-- ==== Sys2Proof/Machine/Fetch.lean ====
section
/-! DEFINITION. Fetching an instruction's parcels (06 R149) and recognising the fused idiom (06 R170). -/

namespace Sys2Proof.Machine

/-- What fetching one parcel comes to (06 R149). -/
inductive Parcel where
  | bytes (bs : List Byte) (p : Option Prov)
  | permission
  | absent (f : AbsentAt)
  deriving DecidableEq, Repr

/-- Whether a PC is one that may be translated: bit 63 clear and canonical (06 R149). -/
def pcCanonical (pc : Word) : Bool := fieldN pc 63 57 == 0

/-- Fetches the parcel at a PC (06 R149; 19 R420). A leaf that targets the fabric gives PERMISSION (log 12). A parcel written since
is always fetched with its new contents, where 06 R150 also allows the old ones (DESIGN CHOICE, log 85). -/
def State.fetchParcel (s : State) (a : AgentId) (pc : Word) : Parcel × State :=
  match a with
  | .ctl c => if pc.toNat < 0x40000 then (.bytes (s.readBytes ⟨.inst c, pc.toNat⟩ 2) none, s) else (.permission, s)
  | _ =>
    match s.place a (.virt pc.toNat) 2 Need.fetch with
    | (.ok l, s) => if l.space == .fabric then (.permission, s) else (.bytes (s.readBytes l 2) (s.poisonOf l 2), s)
    | (.cause _ _, s) => (.permission, s)
    | (.absent f, s) => (.absent f, s)

/-- Fetches `n` parcels from a PC on. -/
def State.fetchParcels (s : State) (a : AgentId) (pc : Word) : Nat → List Parcel × State
  | 0 => ([], s)
  | n + 1 =>
    let (ps, s) := s.fetchParcels a pc n
    let (p, s) := s.fetchParcel a (pc + BitVec.ofNat 64 (2 * n))
    (ps ++ [p], s)

/-- What fetching an instruction comes to: its bytes, a trap, or a wait for a page. -/
inductive Fetched where
  | bytes (bs : List Byte)
  | cause (c : Cause) (p : Option Prov)
  | absent (f : AbsentAt)
  deriving DecidableEq, Repr

/-- The first outcome of 06 R149 that applies to some parcels. -/
def fetchOutcome (ps : List Parcel) : Fetched :=
  if ps.contains .permission then .cause .permission none
  else
    match ps.findSome? fun p => match p with | .absent f => some f | _ => none with
    | some f => .absent f
    | none =>
      match lowestProv (ps.map fun p => match p with | .bytes _ q => q | _ => none) with
      | some q => .cause .poison (some q)
      | none => .bytes (ps.flatMap fun p => match p with | .bytes bs _ => bs | _ => [])

/-- Fetches the instruction at a PC for an agent. -/
def State.fetch (s : State) (a : AgentId) (pc : Word) : Fetched × State :=
  let ctl := match a with | .ctl _ => true | _ => false
  if !ctl && !pcCanonical pc then (.cause .permission none, s)
  else
    match s.fetchParcel a pc with
    | (.bytes bs q, s) =>
      let n := instrLength (BitVec.ofNat 16 (leN bs)) / 2
      let (ps, s) := s.fetchParcels a (pc + 2) (n - 1)
      (fetchOutcome (.bytes bs q :: ps), s)
    | (p, s) => (fetchOutcome [p], s)

/-- The owner of a fetch fault record; a stoker thread is numbered 64. -/
def fetchOwner (a : AgentId) : ParkOwner :=
  match a with
  | .warp g w => .fetch g w
  | .stoker g => .fetch g 64
  | .ctl _ => .fetch 0 0

/-- A fetch that meets an absent page: the head waits at its PC under a fault record, or traps PERMISSION when no one will
answer (06 R149; 12 R311, R312). -/
def State.fetchWait (s : State) (f : AbsentAt) : State :=
  let a := s.cur
  let vd := s.vdOf a
  let g := (groupOf a).getD 0
  if (s.vd vd).faults.any fun r => r.owner == fetchOwner a && r.page == f.page / 4096 && !r.answered then s
  else if s.faultAborts vd f then (s.abortNow vd).trap .permission
  else
    s.parkUnder vd f ⟨8, (s.launchOf g).ktag, (s.queue (s.grid (s.group g).grid).queue).local_.toNat, 0, true, false,
      s.headMask⟩ (fetchOwner a) s.headMask

/-- Fetches and decodes at a PC, for the fused idiom. -/
noncomputable def State.formAt (s : State) (a : AgentId) (pc : Word) : Option Form :=
  match (s.fetch a pc).1 with
  | .bytes bs =>
    match decodeBytes bs with
    | .ok (i, _) => i.form
    | .error _ => none
  | _ => none

/-- The fused operation that four adjacent forms make, if they do (06 R170). -/
def fusedOf (f1 f2 f3 f4 : Form) : Option FusedOp :=
  match f1.lay, f2.lay, f3.lay, f4.lay with
  | .v a, .v b, .v c, .v d =>
    let o : FusedOp := ⟨a.p, a.pneg, d.rnd, a.vd, a.va, b.vd, c.vd, d.vd, f1.len, f2.len, f3.len, f4.len⟩
    if o.forms == [f1, f2, f3, f4] && o.vm != o.vx then some o else none
  | _, _, _, _ => none

/-- The fused operation at the head of a warp, if every condition of 06 R170 holds. -/
noncomputable def State.fusedAt (s : State) (a : AgentId) (f1 : Form) : Option FusedOp :=
  match a with
  | .warp g wn =>
    let w := s.warp g wn
    let pc := w.head.pc
    let pc2 := pc + BitVec.ofNat 64 f1.len
    match s.formAt a pc2 with
    | none => none
    | some f2 =>
      let pc3 := pc2 + BitVec.ofNat 64 f2.len
      match s.formAt a pc3 with
      | none => none
      | some f3 =>
        let pc4 := pc3 + BitVec.ofNat 64 f3.len
        match s.formAt a pc4 with
        | none => none
        | some f4 =>
          match fusedOf f1 f2 f3 f4 with
          | none => none
          | some o =>
            if (w.frontier.drop 1).any (fun e => e.pc == pc2 || e.pc == pc3 || e.pc == pc4) then none
            else if o.forms.all fun f => vectorsOk f (s.group g).vregs then some o else none
  | _ => none

/-- Whether an instruction of an agent has issued, from the states before and after it: it has moved on, or is a branch that came back
to its PC; one that waits at its PC, or has begun to wait, has not (16 R376). -/
def State.issued (s s' : State) (a : AgentId) (f : Option Form) : Bool :=
  let branch := match f with | some f => f.cls == 0x03 | none => false
  (s'.agent a).wait.isNone && match a with
    | .warp g w => branch || (s'.warp g w).frontier != (s.warp g w).frontier || (s'.warp g w).held != (s.warp g w).held
    | _ => branch || s'.pcOf a != s.pcOf a

/-- Counts an instruction issued after a halt broadcast, or a reset's freeze, that has not settled (16 R376). -/
def State.countSkid (s : State) (a : AgentId) : State :=
  match groupOf a with
  | none => s
  | some g =>
    match (s.group g).halt with
    | some (.trap false) | some (.slice false _) | some (.frozen false) => s.updAgent a fun x => { x with skid := x.skid + 1 }
    | _ => s

/-- Records whether an agent's head has issued (04 R112, R126), and counts its skid. -/
def State.noteIssue (s : State) (a : AgentId) (done skid : Bool) : State :=
  let s := if skid then s.countSkid a else s
  if (s.agent a).stalled == !done then s else s.updAgent a fun x => { x with stalled := !done }

/-- The agent that issues when nothing is scheduled: the first that can (log 13). -/
def State.nextAgent (s : State) : Option AgentId :=
  let ctl := (s.ctl.map fun e => AgentId.ctl e.1)
  let tenants := s.groups.flatMap fun e => (List.range e.2.warps.length).map (AgentId.warp e.1) ++ [AgentId.stoker e.1]
  (tenants ++ ctl).find? fun a => s.canIssue a

/-- Whether an instruction is an event of the opcode table. -/
def Instr.isEvent (i : Instr) : Bool :=
  match i with
  | .fusedSoftmax _ => false
  | i => i.form.isNone

/-- Whether an event can take place while everything outside the always-on domain is off, in BANKED and LEAVING (01 R29, R30):
the upkeep events, what the security core and the PF registers answer, kicks, and the host's own accesses. Every other VF
access is without effect. -/
def Instr.alwaysOn (i : Instr) : Bool :=
  match i with
  | .packageReset | .pcieConfigRequest | .enterBanked | .leaveBanked | .bankedExitComplete _ | .powerWindowEnd _
  | .thermalSample _ | .powerOnHour | .hbmRefreshRaise | .spdmRequest _ | .measurementRequest _ _ | .lifeCycleChange _
  | .create | .destroy | .reset | .setshare | .query | .sharemap | .unknownOpCommand | .partcfgWrite _ | .fwlogClear _ _
  | .dscarveWrite _ _ | .fabcfgWrite _ | .portEnable _ _ | .portDisable _ _ | .ptxtailWrite _ _ | .prxtailWrite _ _
  | .registerWrite _ | .kick _ _ | .hostWrite _ | .hostRead _ | .stationStateChange _ _ | .heartbeatExpire _
  | .controlTimerTick | .securityCoreRestart _ => true
  | _ => false

/-- Whether the machine takes an event now. -/
def State.takes (s : State) (i : Instr) : Bool :=
  Instr.isEvent i && (Instr.alwaysOn i || !(s.power.state == 3 || s.power.state == 4))

end Sys2Proof.Machine
end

- **Directions for this task**: What lines in the data hold the word "after"? Return them.

- **Solved exercise**:
/-- Whether an instruction of an agent has issued, from the states before and after it: it has moved on, or is a branch that came back
/-- Counts an instruction issued after a halt broadcast, or a reset's freeze, that has not settled (16 R376). -/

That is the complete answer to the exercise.